Collected data:
*** Begin section ***

/-- The first element of a load and of a store fails. -/
theorem witness_VectorLoads_traps :
    let s := edge 0x40000000
    let i : Instr := .vld ⟨16, 11, 0, false, 0, 0⟩
    (loadForm s i).units.head? = some 0 ∧ (me s).csr.vstart = 0 ∧ governor (me s) 0 = 0 ∧
      ((List.range (me s).csr.vl.toNat).find? fun j => started (me s) j && activeAt (me s) 0 j) = some 0 ∧
      failsWith 4 (checkLoad s (loadForm s i) (issued s i) 0) = true ∧
      failsWith 5 (check (issued s (.vst ⟨16, 11, 0, false, 0, 0⟩ false)) 0 .store 0x40000000 4) = true := by decide +kernel

/-- vl after the trimming load. -/
theorem test_trim : (me (after (exec (.vld ⟨16, 11, 0, false, 0, 0⟩) (edge 0x3FFFFFF8)))).csr.vl = 2 := by decide +kernel

/-- R385, R386: the record of a store that faults at element 2 names it. -/
theorem test_precise_store :
    let t := after (exec (.vst ⟨16, 11, 0, false, 0, 0⟩ false) (edge 0x3FFFFFF8))
    (me t).trap.ecause = 5 ∧ (me t).csr.vstart = 2 ∧ (me t).trap.evalue = 0x40000000 := by
  decide +kernel

/-- The form of a store that is legal, with the addresses of its units. -/
def storeForm (s : State) (i : Instr) : (Nat → Int) × StoreForm :=
  match storeForms (me s) i with
  | some (_, F) => F
  | none => (fun _ => 0, rowStore (me s) 0 0 0 false)

/-- The stores of a state that are legal, on a hart that runs them at once. -/
def storesRun (s : State) (is : List Instr) : Bool :=
  is.all (fun i => legal (storeForms (me s) i)) && (me s).queue.isEmpty && (me s).lag == 0 && !vtIll (me s).csr.vtype &&
    !earlyService s && decide ((me s).csr.vl.toNat ≤ vlmax (me s).csr.vtype ∧ (me s).csr.vl.toNat % vlGrain (me s).csr.vtype = 0)

/-- `small` with the blend policy and w2 as the governing weight. -/
def blending : State := withMe (small 0x40A 2) { me (small 0x40A 2) with csr := { (me (small 0x40A 2)).csr with wctl := 0x12 } }

theorem witness_VectorStores :
    storesRun (small 0x402 3)
      [.vst ⟨16, 11, 0, false, 0, 0⟩ false, .vsts ⟨16, 11, 0, false, 0, 0⟩ 12 true, .vstx ⟨16, 11, 0, false, 2, 0⟩ 63 false] = true ∧
      storesRun (small 0x14 32) [.vst ⟨16, 11, 0, false, 0, 0⟩ false] = true ∧
      storesRun blending [.vst ⟨16, 11, 0, false, 0, 0⟩ false] = true := by decide +kernel

/-- Three elements of a store, one after the other, whatever the bytes that they write held. -/
theorem witness_VectorStores_passes :
    let s := small 0x402 3
    let F := (storeForm s (.vst ⟨16, 11, 4, false, 0, 0⟩ false)).2
    let addr := (storeForm s (.vst ⟨16, 11, 4, false, 0, 0⟩ false)).1
    let acc (k : Nat) : Kind × Int × Nat := (if F.blend then .blend else .store, addr k, F.len)
    F.units = [0, 1, 2] ∧ F.alone = false ∧ F.whole = true ∧
      Passes (fun v k => check v s.cur (if F.blend then .blend else .store) (addr k) F.len) (placesOf s acc)
        (differsAt s fun k => ∃ j ∈ F.units, k ∈ keysOf (placesOf s acc j)) F.units s (finals s (F.units.map acc)) := by
  intro s F addr acc
  refine ⟨by decide +kernel, by decide +kernel, by decide +kernel, ?_⟩
  exact passes_easy acc (differs_tables (by decide +kernel) (above_of (by decide +kernel))) _ (fun x _ v p u _ _ h _ _ => h) _
    (like_refl (by decide +kernel)) rfl (by decide +kernel)

/-- Two blended elements, which share no byte. -/
theorem witness_VectorStores_blends :
    let s := blending
    let F := (storeForm s (.vst ⟨16, 11, 4, false, 0, 0⟩ false)).2
    let addr := (storeForm s (.vst ⟨16, 11, 4, false, 0, 0⟩ false)).1
    let acc (k : Nat) : Kind × Int × Nat := (if F.blend then .blend else .store, addr k, F.len)
    F.units = [0, 1] ∧ F.blend = true ∧ F.whole = true ∧ unitsApart (fun k => keysOf (placesOf s acc k)) F.units ∧
      Passes (fun v k => check v s.cur (if F.blend then .blend else .store) (addr k) F.len) (placesOf s acc)
        (differsAt s fun k => ∃ j ∈ F.units, k ∈ keysOf (placesOf s acc j)) F.units s (finals s (F.units.map acc)) := by
  intro s F addr acc
  refine ⟨by decide +kernel, by decide +kernel, by decide +kernel, by unfold unitsApart; decide +kernel, ?_⟩
  exact passes_easy acc (differs_tables (by decide +kernel) (above_of (by decide +kernel))) _ (fun x _ v p u _ _ h _ _ => h) _
    (like_refl (by decide +kernel)) rfl (by decide +kernel)

/-- The operands of a vst.pair: its tile at v16, its copies at 0x202C0 and 0x20300, and its counter word at 0x20340 or none. -/
def pairArgs (xc : XReg) : VPairArgs := ⟨16, 11, 12, xc, false, 0, 0⟩

/-- The accesses of vst.pair. -/
def pairAccess (s : State) (a : VPairArgs) : PairStep → Kind × Int × Nat
  | .counter => (.store, (readX (me s) a.xc).toNat, 8)
  | .unit u => (.store, pairPlace (me s) a u, packedBytes (me s) (pairCount (me s)))
  | .raise => (.store, (readX (me s) a.xc).toNat, 8)

/-- The accesses of a vst.pair in order. -/
def pairSteps (s : State) (a : VPairArgs) : List PairStep :=
  if a.xc = 0 then (pairUnits (me s) (pairCount (me s))).map .unit
  else .counter :: (pairUnits (me s) (pairCount (me s))).map .unit ++ [.raise]

/-- The keys of a unit, and the first of the counter word. -/
def pairKeys (s : State) (a : VPairArgs) (k : PairUnit) : List Nat := keysOf (placesOf s (pairAccess s a) (.unit k))

/-- See `pairKeys`. -/
def pairWord (s : State) (a : VPairArgs) : Nat := ((placesOf s (pairAccess s a) .raise).map (·.key)).headD 0

theorem pair_passes (s : State) (a : VPairArgs) (hp : Calm s.mem) (hc : (readX (me s) a.xc).toNat % 8 = 0)
    (hu : ((pairUnits (me s) (pairCount (me s))).all fun j => (pairKeys s a j).all (0x10000 ≤ ·)) = true)
    (hw : a.xc ≠ 0 → 0x10000 ≤ pairWord s a) (he : easies s ((pairSteps s a).map (pairAccess s a)) = true) :
    Passes (checkPair s a) (placesOf s (pairAccess s a))
      (differsAt s fun k => (a.xc ≠ 0 ∧ pairWord s a ≤ k ∧ k < pairWord s a + 8) ∨
        ∃ j ∈ pairUnits (me s) (pairCount (me s)), k ∈ pairKeys s a j)
      (pairSteps s a) s (finals s ((pairSteps s a).map (pairAccess s a))) := by
  refine passes_easy _ (differs_tables hp ?_) _ (fun x _ v p u hl _ h _ hq => ?_) _ (like_refl hp) rfl he
  · rintro k (h | ⟨j, hj, hk⟩)
    · exact (hw h.1).trans h.2.1
    · simpa using List.all_eq_true.mp (List.all_eq_true.mp hu j hj) k hk
  · cases x with
    | counter => exact h
    | unit j => exact h
    | raise => exact checkAtomic_of hl (by omega) h hq

theorem witness_VectorStores_pair (xc : XReg) (hx : xc = 0 ∨ xc = 13) :
    let s := small 0x402 1
    let a := pairArgs xc
    runsAtOnce s ∧ plainType s ∧ (me s).csr.vl.toNat ≤ vlmax (me s).csr.vtype ∧ (me s).csr.vstart = 0 ∧ pairFits (me s) a = true ∧
      (pairUnits (me s) (pairCount (me s))).length = 2 ∧ s.mem.flight = [] ∧ Memory.wf s.mem = true ∧
      (readX (me s) a.xc).toNat % 8 = 0 ∧
      ((pairUnits (me s) (pairCount (me s))).all fun j => (pairKeys s a j).all fun k => 0x10000 ≤ k &&
        !(a.xc != 0 && pairWord s a ≤ k && k < pairWord s a + 8)) = true ∧
      (a.xc ≠ 0 → 0x10000 ≤ pairWord s a) ∧ easies s ((pairSteps s a).map (pairAccess s a)) = true := by
  simp only [runsAtOnce, plainType]
  rcases hx with rfl | rfl <;> decide +kernel

theorem witness_VectorStores_pairPasses (xc : XReg) (hx : xc = 0 ∨ xc = 13) :
    Passes (checkPair (small 0x402 1) (pairArgs xc)) (placesOf (small 0x402 1) (pairAccess (small 0x402 1) (pairArgs xc)))
      (differsAt (small 0x402 1) fun k => ((pairArgs xc).xc ≠ 0 ∧ pairWord (small 0x402 1) (pairArgs xc) ≤ k ∧
          k < pairWord (small 0x402 1) (pairArgs xc) + 8) ∨
        ∃ j ∈ pairUnits (me (small 0x402 1)) (pairCount (me (small 0x402 1))), k ∈ pairKeys (small 0x402 1) (pairArgs xc) j)
      (pairSteps (small 0x402 1) (pairArgs xc)) (small 0x402 1)
      (finals (small 0x402 1) ((pairSteps (small 0x402 1) (pairArgs xc)).map (pairAccess (small 0x402 1) (pairArgs xc)))) := by
  refine pair_passes (small 0x402 1) (pairArgs xc) (by decide +kernel) ?_ ?_ ?_ ?_ <;> rcases hx with rfl | rfl <;> decide +kernel

/-- Three words 4 bytes apart, by the indices 16, 12 and 8 of v3. -/
theorem witness_VectorUpdates :
    let s := small 0x402 3
    let addr (j : Nat) : Int := (readX (me s) 11).toNat + indexAt (me s) 3 j
    let els := performedOf (me s) 0
    let acc (j : Nat) : Kind × Int × Nat := (.store, addr j, 4)
    runsAtOnce s ∧ plainType s ∧ (me s).csr.vl.toNat ≤ vlmax (me s).csr.vtype ∧ atomicType (vtEt (me s).csr.vtype) = true ∧
      rowFits (me s) 16 0 = true ∧ heads 8 (vtGrp (me s).csr.vtype) 1 ∧ apart 16 (vtGrp (me s).csr.vtype) 8 (vtGrp (me s).csr.vtype) ∧
      indexFits (me s) 3 (some 16) = true ∧ s.mem.flight = [] ∧ Memory.wf s.mem = true ∧ tableWf [] s.mem.links = true ∧
      weights (me s) 3 ∧ els = [0, 1, 2] ∧
      (∀ j ∈ els, (placesOf s acc j).length = 1 ∧ addr j % 4 = 0) ∧ (∀ j ∈ els, ∀ k ∈ els, k < j → addr k ≠ addr j) ∧
      unitsApart (fun j => keysOf (placesOf s acc j)) els := by
  simp only [runsAtOnce, plainType, unitsApart]
  decide +kernel

/-- Their accesses as atomic updates, and as stores. -/
theorem witness_VectorUpdates_passes :
    let s := small 0x402 3
    let addr (j : Nat) : Int := (readX (me s) 11).toNat + indexAt (me s) 3 j
    let els := performedOf (me s) 0
    let acc (j : Nat) : Kind × Int × Nat := (.store, addr j, 4)
    Passes (fun v j => checkAtomic v s.cur (me s).ctxid (me s).priv (addr j) 4) (placesOf s acc)
        (differsAt s fun k => ∃ j ∈ els, k ∈ keysOf (placesOf s acc j)) els s (finals s (els.map acc)) ∧
      Passes (fun v j => check v s.cur .store (addr j) 4) (placesOf s acc)
        (differsAt s fun k => ∃ j ∈ els, k ∈ keysOf (placesOf s acc j)) els s (finals s (els.map acc)) := by
  intro s addr els acc
  have hs : ∀ m, differsAt s (fun k => ∃ j ∈ els, k ∈ keysOf (placesOf s acc j)) m → tablesKept s m :=
    differs_tables (by decide +kernel) (above_of (by decide +kernel))
  have ha : ∀ j ∈ els, addr j % 4 = 0 := by decide +kernel
  exact ⟨passes_easy acc hs els (fun x hx v p u hl _ h _ hq => checkAtomic_of hl (ha x hx) h hq) s (like_refl (by decide +kernel)) rfl
      (by decide +kernel),
    passes_easy acc hs els (fun x _ v p u _ _ h _ _ => h) s (like_refl (by decide +kernel)) rfl (by decide +kernel)⟩

/-- The row of a vsred, with and without elements. -/
theorem witness_VectorUpdates_reduction :
    rowFits (me (small 0x402 3)) 8 0 = true ∧ indexFits (me (small 0x402 3)) 3 none = true ∧ atomicType 2 = true ∧
      vtEt (me (small 0x402 3)).csr.vtype = 2 ∧ performedOf (me (small 0x402 3)) 0 ≠ [] ∧ performedOf (me (small 0x402 0)) 0 = [] := by
  decide +kernel

/-- The operands of a vcopy of 100 bytes from 0x40000 to 0x30020, with a counter word at 0x20340 or none. -/
def copyArgs (xc : XReg) : VCopyArgs := ⟨11, 12, 14, xc, .package, false, 0, 0⟩

/-- `small` with those operands in its registers. -/
def copying : State :=
  withMe (small 0x402 3) { me (small 0x402 3) with x := ((me (small 0x402 3)).x.set 11 0x30020).set 12 0x40000 |>.set 14 100 }

/-- The accesses of a vcopy. -/
def copyAccess (s : State) (a : VCopyArgs) : CopyStep → Kind × Int × Nat
  | .counter => (.store, (readX (me s) a.xc).toNat, 8)
  | .source b => (.copy, (readX (me s) a.xt).toNat + (b : Int), copyLength (me s) a b)
  | .dest b => (.store, (readX (me s) a.xs).toNat + (b : Int), copyLength (me s) a b)

theorem copy_passes (s : State) (a : VCopyArgs) (steps : List CopyStep) (hp : Calm s.mem)
    (he : easies s (steps.map (copyAccess s a)) = true) :
    Passes (checkCopy s a) (placesOf s (copyAccess s a)) (differsAt s fun _ => False) steps s (finals s (steps.map (copyAccess s a))) := by
  refine passes_easy _ (differs_tables hp fun _ h => h.elim) _ (fun x _ v p u _ _ h _ _ => ?_) _ (like_refl hp) rfl he
  cases x <;> exact h

/-- The accesses of a vcopy in order. -/
def copySteps (s : State) (a : VCopyArgs) : List CopyStep :=
  (if a.xc = 0 then [] else [CopyStep.counter]) ++ (copyStarts (me s) a).flatMap fun b => [.source b, .dest b]

theorem witness_VectorUpdates_copy (xc : XReg) (hx : xc = 0 ∨ xc = 13) :
    runsAtOnce copying ∧ earlyService copying = false ∧ ungoverned (me copying) 0 ∧ (readX (me copying) 14).toNat < 2 ^ 32 ∧
      apart (readX (me copying) 11).toNat 100 (readX (me copying) 12).toNat 100 ∧ (readX (me copying) xc).toNat % 8 = 0 ∧
      copyStarts (me copying) (copyArgs xc) = [0, 32, 64, 96] ∧
      ((copyStarts (me copying) (copyArgs xc)).all fun b => (copyStarts (me copying) (copyArgs xc)).all fun c =>
        (keysOf (placesOf copying (copyAccess copying (copyArgs xc)) (.dest b))).all fun k =>
          !(keysOf (placesOf copying (copyAccess copying (copyArgs xc)) (.source c))).contains k) = true ∧
      Passes (checkCopy copying (copyArgs xc)) (placesOf copying (copyAccess copying (copyArgs xc))) (differsAt copying fun _ => False)
        (copySteps copying (copyArgs xc)) copying (finals copying ((copySteps copying (copyArgs xc)).map (copyAccess copying (copyArgs xc)))) := by
  simp only [runsAtOnce]
  refine ⟨by decide +kernel, by decide +kernel, by decide +kernel, by decide +kernel, by decide +kernel, ?_, ?_, ?_,
    copy_passes copying (copyArgs xc) _ (by decide +kernel) ?_⟩ <;> rcases hx with rfl | rfl <;> decide +kernel

/-- The local forms of a state that are legal. -/
theorem witness_LocalMemory :
    ([Instr.sld ⟨16, 0, 64, 0, 0⟩, .sst ⟨16, 0, 64, 0, 0⟩, .sldx ⟨16, 0, 0, 2, 0⟩ 63, .sstx ⟨16, 0, 0, 0, 0⟩ 63, .bld ⟨16, 0, 0, 0, 0⟩,
        .bst ⟨16, 0, 0, 0, 0⟩].all fun i => legal (localForms (me (small 0x402 3)) i)) = true ∧
      runsAtOnce (small 0x402 3) ∧ plainType (small 0x402 3) ∧ (me (small 0x402 3)).csr.vl.toNat ≤ vlmax (me (small 0x402 3)).csr.vtype ∧
      (me (small 0x402 3)).csr.vl.toNat % vlGrain (me (small 0x402 3)).csr.vtype = 0 ∧ tableWf 0 (me (small 0x402 3)).stage = true ∧
      (rowStore (me (small 0x402 3)) 16 0 0 false).blend = false := by
  simp only [runsAtOnce, plainType]
  decide +kernel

*** End section ***

The problem -
From the entries above, give again exactly the lines running from the line with "theorem witness_VectorStores_pair (xc" to the line with "rowFits (me s)"; include both of those lines.

Output of the task -
theorem witness_VectorStores_pair (xc : XReg) (hx : xc = 0 ∨ xc = 13) :
    let s := small 0x402 1
    let a := pairArgs xc
    runsAtOnce s ∧ plainType s ∧ (me s).csr.vl.toNat ≤ vlmax (me s).csr.vtype ∧ (me s).csr.vstart = 0 ∧ pairFits (me s) a = true ∧
      (pairUnits (me s) (pairCount (me s))).length = 2 ∧ s.mem.flight = [] ∧ Memory.wf s.mem = true ∧
      (readX (me s) a.xc).toNat % 8 = 0 ∧
      ((pairUnits (me s) (pairCount (me s))).all fun j => (pairKeys s a j).all fun k => 0x10000 ≤ k &&
        !(a.xc != 0 && pairWord s a ≤ k && k < pairWord s a + 8)) = true ∧
      (a.xc ≠ 0 → 0x10000 ≤ pairWord s a) ∧ easies s ((pairSteps s a).map (pairAccess s a)) = true := by
  simp only [runsAtOnce, plainType]
  rcases hx with rfl | rfl <;> decide +kernel

theorem witness_VectorStores_pairPasses (xc : XReg) (hx : xc = 0 ∨ xc = 13) :
    Passes (checkPair (small 0x402 1) (pairArgs xc)) (placesOf (small 0x402 1) (pairAccess (small 0x402 1) (pairArgs xc)))
      (differsAt (small 0x402 1) fun k => ((pairArgs xc).xc ≠ 0 ∧ pairWord (small 0x402 1) (pairArgs xc) ≤ k ∧
          k < pairWord (small 0x402 1) (pairArgs xc) + 8) ∨
        ∃ j ∈ pairUnits (me (small 0x402 1)) (pairCount (me (small 0x402 1))), k ∈ pairKeys (small 0x402 1) (pairArgs xc) j)
      (pairSteps (small 0x402 1) (pairArgs xc)) (small 0x402 1)
      (finals (small 0x402 1) ((pairSteps (small 0x402 1) (pairArgs xc)).map (pairAccess (small 0x402 1) (pairArgs xc)))) := by
  refine pair_passes (small 0x402 1) (pairArgs xc) (by decide +kernel) ?_ ?_ ?_ ?_ <;> rcases hx with rfl | rfl <;> decide +kernel

/-- Three words 4 bytes apart, by the indices 16, 12 and 8 of v3. -/
theorem witness_VectorUpdates :
    let s := small 0x402 3
    let addr (j : Nat) : Int := (readX (me s) 11).toNat + indexAt (me s) 3 j
    let els := performedOf (me s) 0
    let acc (j : Nat) : Kind × Int × Nat := (.store, addr j, 4)
    runsAtOnce s ∧ plainType s ∧ (me s).csr.vl.toNat ≤ vlmax (me s).csr.vtype ∧ atomicType (vtEt (me s).csr.vtype) = true ∧
      rowFits (me s) 16 0 = true ∧ heads 8 (vtGrp (me s).csr.vtype) 1 ∧ apart 16 (vtGrp (me s).csr.vtype) 8 (vtGrp (me s).csr.vtype) ∧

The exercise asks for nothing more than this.